§ **Problem**
Reproduce all the data verbatim.

[Stored items]

-- ==== Sys2Proof/Certificates/Slice0/Obligations.lean ====
section
/-! DEFINITION. The statements for the provers. Each is listed, with the rules it rests on, in OBLIGATIONS.json. -/

open Sys2Proof Sys2Proof.Machine

/-! ## The step -/

/-- A step takes the command at the front of the queue and runs it with the queue's rest. -/
def Obligations.StepTakesFrontCommand : Prop :=
  ∀ (c : Instr) (rest : List Instr) (s : State),
    step { s with pending := c :: rest } = exec c { s with pending := rest }

/-- On an empty queue, when no time-driven step is due, one REFCLK period passes at every running unit and at both
timers, and nothing else changes; when one is due, nothing changes (the model's choice, log 2). That the span
counter stands still over an open gate is the model's choice (log 28), and so is the picosecond in which the times of a
unit are held, a period being 62500 of them (log 29). -/
def Obligations.EmptyQueueLetsTimePass : Prop :=
  ∀ s : State, s.pending = [] →
    (s.timeDue = true → step s = .next s) ∧
    (s.timeDue = false →
      ∃ units : Vector (Option Running) 4,
        (∀ u : UnitId, units[u] = s.res.units[u].map fun r =>
          { r with
            tickTime := if r.phase = .count then r.tickTime + 62500 else r.tickTime
            spanTime := if r.phase = .count ∧ r.job.snapshot.mode = .gated then r.spanTime else r.spanTime + 62500 }) ∧
        step s = .next
          { s with
            res := { s.res with units := units }
            seq := { s.seq with timer := s.seq.timer.map fun t => { t with elapsed := t.elapsed + 1 } }
            delivery :=
              { s.delivery with
                ackTimer := s.delivery.ackTimer.map fun t => { t with elapsed := t.elapsed + 1 } } })

/-! ## Resets -/

/-- After every reset the notice queue holds the HELLO record of its kind alone, which goes out with number 1, or waits in
HOLD after a SOFT reset that kept notices disabled; ATTN is asserted unless RESET is held low (R149, R150, R154, R164,
R165). The level of the RESET pin after each reset is the model's reading (log 14); that FIRST_TRANSMISSION in HOLD
changes nothing is the model's choice (log 1). -/
def Obligations.ResetsPlaceHelloAlone : Prop :=
  ∀ (k : ResetKind) (speed : LineSpeed) (c : Instr) (s : State),
    s.ResetBy k speed c → 1 ≤ s.delivery.params.window →
    ∃ t, exec c s = .next t ∧
      t.notices = { records := [.hello k speed], tally := { results := 0, states := 0, others := 0 } } ∧
      t.delivery.inFlight = [] ∧ t.delivery.nextSeq = 1 ∧
      t.resetHeld = (match k with | .pin => false | .power | .soft => s.resetHeld) ∧
      (t.resetHeld = false → t.attn = true) ∧
      (t.delivery.params.notices = true → t.resetHeld = false →
        ∃ u, exec .firstTransmission t = .next u ∧ u.notices.records = [] ∧
          u.delivery.inFlight = [{ seq := 1, body := .record (.hello k speed) }] ∧
          u.line.tx = some { source := .first, frame := Notice.frame { seq := 1, body := .record (.hello k speed) } }) ∧
      (t.delivery.params.notices = false → t.delivery.state = .hold ∧ exec .firstTransmission t = .next t)

/-- After every reset the handler is READY with empty queues and an empty cache, and it reports the kind of the reset
(R184). -/
def Obligations.ResetReadiesHandler : Prop :=
  ∀ (k : ResetKind) (speed : LineSpeed) (c : Instr) (s : State), s.ResetBy k speed c →
    ∃ t, exec c s = .next t ∧
      t.handler = { requests := [], replies := [], cache := none, resetting := false, lastReset := k } ∧
      (codeByte Status.ok.code :: t.statusBytes)[25]? = some (codeByte k.code) ∧
      t.notices.records = [.hello k speed]

/-- What every block holds after a reset: the default configuration and OFF in every channel, no job, no claim, no held
cell, FREE units, the sequencer STOPPED, free locks, no operation, an idle link at the speed SPD gives; the link
parameters are the defaults, but for a SOFT reset, which keeps them (R20, R39, R55, R60, R100, R138, R156, R161, R164,
R172). Of the model's own fields, `eligible` is empty (log 10), and `choices` (log 6) and `pending` (log 22) are kept. -/
def Obligations.ResetsRestoreEveryBlock : Prop :=
  ∀ (k : ResetKind) (speed : LineSpeed) (c : Instr) (s : State), s.ResetBy k speed c →
    ∃ t, exec c s = .next t ∧
      (∀ p : PinId, t.res.claims[p] = .free) ∧ (∀ o : CellId, t.res.cells[o] = none) ∧
      (∀ u : UnitId, t.res.units[u] = none) ∧ t.queue = [] ∧
      t.seq =
        { list := [], mode := .stopped, round := 0, inRound := false, timer := none, runPeriod := 20
          watchPeriod := 250, heldStart := false, overruns := 0, overrunReported := false, issuePos := 0
          outstanding := [], eligible := [] } ∧
      (∀ n : ChanId, t.channels[n] =
        { config :=
            { enable := false
              measuring :=
                { pin := n, source := .oscCap, mode := .gated, prescale := 0, gateLength := 16000, cycleCount := 64
                  edgePair := .riseRise, timeout := 8000, settleCycles := 8, driveLevel := 1 }
              detector := .plain
              delta :=
                { direction := .falling, onThreshold := 100, offThreshold := 60, settleCount := 8, driftStep := 1
                  driftInterval := 16, reverseLimit := 4, holdLimit := 0, group := none }
              window := { lowLimit := 0, highLimit := 16777215, hysteresis := 0 }
              debounceOn := 2, debounceOff := 2, faultLimit := 3, events := true, resultMode := .never
              changeStep := 1 }
          live :=
            { state := .off, baseline := none, settleSum := 0, settleSamples := 0, lastRaw := none
              lastSignal := none, debounce := 0, candidate := none, suppressed := false, activeResults := 0
              driftCount := 0, reverseCount := 0, faultCount := 0, lastReported := none } }) ∧
      (∀ g : LockId, t.locks[g] = none) ∧ t.ops = { table := [], nextId := 1 } ∧
      t.line = { speed := speed, receiver := .hunt, discards := 0, lastDiscard := none, tx := none } ∧
      (∃ p : LinkParams,
        p = (match k with
          | .power | .pin => { window := 2, ackTimeout := 100, retryLimit := 3, notices := true }
          | .soft => s.delivery.params) ∧
        t.delivery =
          { state := if p.notices then .opened else .hold, inFlight := [], passSet := [], ackTimer := none
            retries := 0, nextSeq := 1, params := p }) ∧
      t.choices = s.choices ∧ t.pending = s.pending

§ **Exercise output**
-- ==== Sys2Proof/Certificates/Slice0/Obligations.lean ====
section
/-! DEFINITION. The statements for the provers. Each is listed, with the rules it rests on, in OBLIGATIONS.json. -/

open Sys2Proof Sys2Proof.Machine

/-! ## The step -/

/-- A step takes the command at the front of the queue and runs it with the queue's rest. -/
def Obligations.StepTakesFrontCommand : Prop :=
  ∀ (c : Instr) (rest : List Instr) (s : State),
    step { s with pending := c :: rest } = exec c { s with pending := rest }

/-- On an empty queue, when no time-driven step is due, one REFCLK period passes at every running unit and at both
timers, and nothing else changes; when one is due, nothing changes (the model's choice, log 2). That the span
counter stands still over an open gate is the model's choice (log 28), and so is the picosecond in which the times of a
unit are held, a period being 62500 of them (log 29). -/
def Obligations.EmptyQueueLetsTimePass : Prop :=
  ∀ s : State, s.pending = [] →
    (s.timeDue = true → step s = .next s) ∧
    (s.timeDue = false →
      ∃ units : Vector (Option Running) 4,
        (∀ u : UnitId, units[u] = s.res.units[u].map fun r =>
          { r with
            tickTime := if r.phase = .count then r.tickTime + 62500 else r.tickTime
            spanTime := if r.phase = .count ∧ r.job.snapshot.mode = .gated then r.spanTime else r.spanTime + 62500 }) ∧
        step s = .next
          { s with
            res := { s.res with units := units }
            seq := { s.seq with timer := s.seq.timer.map fun t => { t with elapsed := t.elapsed + 1 } }
            delivery :=
              { s.delivery with
                ackTimer := s.delivery.ackTimer.map fun t => { t with elapsed := t.elapsed + 1 } } })

/-! ## Resets -/

/-- After every reset the notice queue holds the HELLO record of its kind alone, which goes out with number 1, or waits in
HOLD after a SOFT reset that kept notices disabled; ATTN is asserted unless RESET is held low (R149, R150, R154, R164,
R165). The level of the RESET pin after each reset is the model's reading (log 14); that FIRST_TRANSMISSION in HOLD
changes nothing is the model's choice (log 1). -/
def Obligations.ResetsPlaceHelloAlone : Prop :=
  ∀ (k : ResetKind) (speed : LineSpeed) (c : Instr) (s : State),
    s.ResetBy k speed c → 1 ≤ s.delivery.params.window →
    ∃ t, exec c s = .next t ∧
      t.notices = { records := [.hello k speed], tally := { results := 0, states := 0, others := 0 } } ∧
      t.delivery.inFlight = [] ∧ t.delivery.nextSeq = 1 ∧
      t.resetHeld = (match k with | .pin => false | .power | .soft => s.resetHeld) ∧
      (t.resetHeld = false → t.attn = true) ∧
      (t.delivery.params.notices = true → t.resetHeld = false →
        ∃ u, exec .firstTransmission t = .next u ∧ u.notices.records = [] ∧
          u.delivery.inFlight = [{ seq := 1, body := .record (.hello k speed) }] ∧
          u.line.tx = some { source := .first, frame := Notice.frame { seq := 1, body := .record (.hello k speed) } }) ∧
      (t.delivery.params.notices = false → t.delivery.state = .hold ∧ exec .firstTransmission t = .next t)

/-- After every reset the handler is READY with empty queues and an empty cache, and it reports the kind of the reset
(R184). -/
def Obligations.ResetReadiesHandler : Prop :=
  ∀ (k : ResetKind) (speed : LineSpeed) (c : Instr) (s : State), s.ResetBy k speed c →
    ∃ t, exec c s = .next t ∧
      t.handler = { requests := [], replies := [], cache := none, resetting := false, lastReset := k } ∧
      (codeByte Status.ok.code :: t.statusBytes)[25]? = some (codeByte k.code) ∧
      t.notices.records = [.hello k speed]

/-- What every block holds after a reset: the default configuration and OFF in every channel, no job, no claim, no held
cell, FREE units, the sequencer STOPPED, free locks, no operation, an idle link at the speed SPD gives; the link
parameters are the defaults, but for a SOFT reset, which keeps them (R20, R39, R55, R60, R100, R138, R156, R161, R164,
R172). Of the model's own fields, `eligible` is empty (log 10), and `choices` (log 6) and `pending` (log 22) are kept. -/
def Obligations.ResetsRestoreEveryBlock : Prop :=
  ∀ (k : ResetKind) (speed : LineSpeed) (c : Instr) (s : State), s.ResetBy k speed c →
    ∃ t, exec c s = .next t ∧
      (∀ p : PinId, t.res.claims[p] = .free) ∧ (∀ o : CellId, t.res.cells[o] = none) ∧
      (∀ u : UnitId, t.res.units[u] = none) ∧ t.queue = [] ∧
      t.seq =
        { list := [], mode := .stopped, round := 0, inRound := false, timer := none, runPeriod := 20
          watchPeriod := 250, heldStart := false, overruns := 0, overrunReported := false, issuePos := 0
          outstanding := [], eligible := [] } ∧
      (∀ n : ChanId, t.channels[n] =
        { config :=
            { enable := false
              measuring :=
                { pin := n, source := .oscCap, mode := .gated, prescale := 0, gateLength := 16000, cycleCount := 64
                  edgePair := .riseRise, timeout := 8000, settleCycles := 8, driveLevel := 1 }
              detector := .plain
              delta :=
                { direction := .falling, onThreshold := 100, offThreshold := 60, settleCount := 8, driftStep := 1
                  driftInterval := 16, reverseLimit := 4, holdLimit := 0, group := none }
              window := { lowLimit := 0, highLimit := 16777215, hysteresis := 0 }
              debounceOn := 2, debounceOff := 2, faultLimit := 3, events := true, resultMode := .never
              changeStep := 1 }
          live :=
            { state := .off, baseline := none, settleSum := 0, settleSamples := 0, lastRaw := none
              lastSignal := none, debounce := 0, candidate := none, suppressed := false, activeResults := 0
              driftCount := 0, reverseCount := 0, faultCount := 0, lastReported := none } }) ∧
      (∀ g : LockId, t.locks[g] = none) ∧ t.ops = { table := [], nextId := 1 } ∧
      t.line = { speed := speed, receiver := .hunt, discards := 0, lastDiscard := none, tx := none } ∧
      (∃ p : LinkParams,
        p = (match k with
          | .power | .pin => { window := 2, ackTimeout := 100, retryLimit := 3, notices := true }
          | .soft => s.delivery.params) ∧
        t.delivery =
          { state := if p.notices then .opened else .hold, inFlight := [], passSet := [], ackTimer := none
            retries := 0, nextSeq := 1, params := p }) ∧
      t.choices = s.choices ∧ t.pending = s.pending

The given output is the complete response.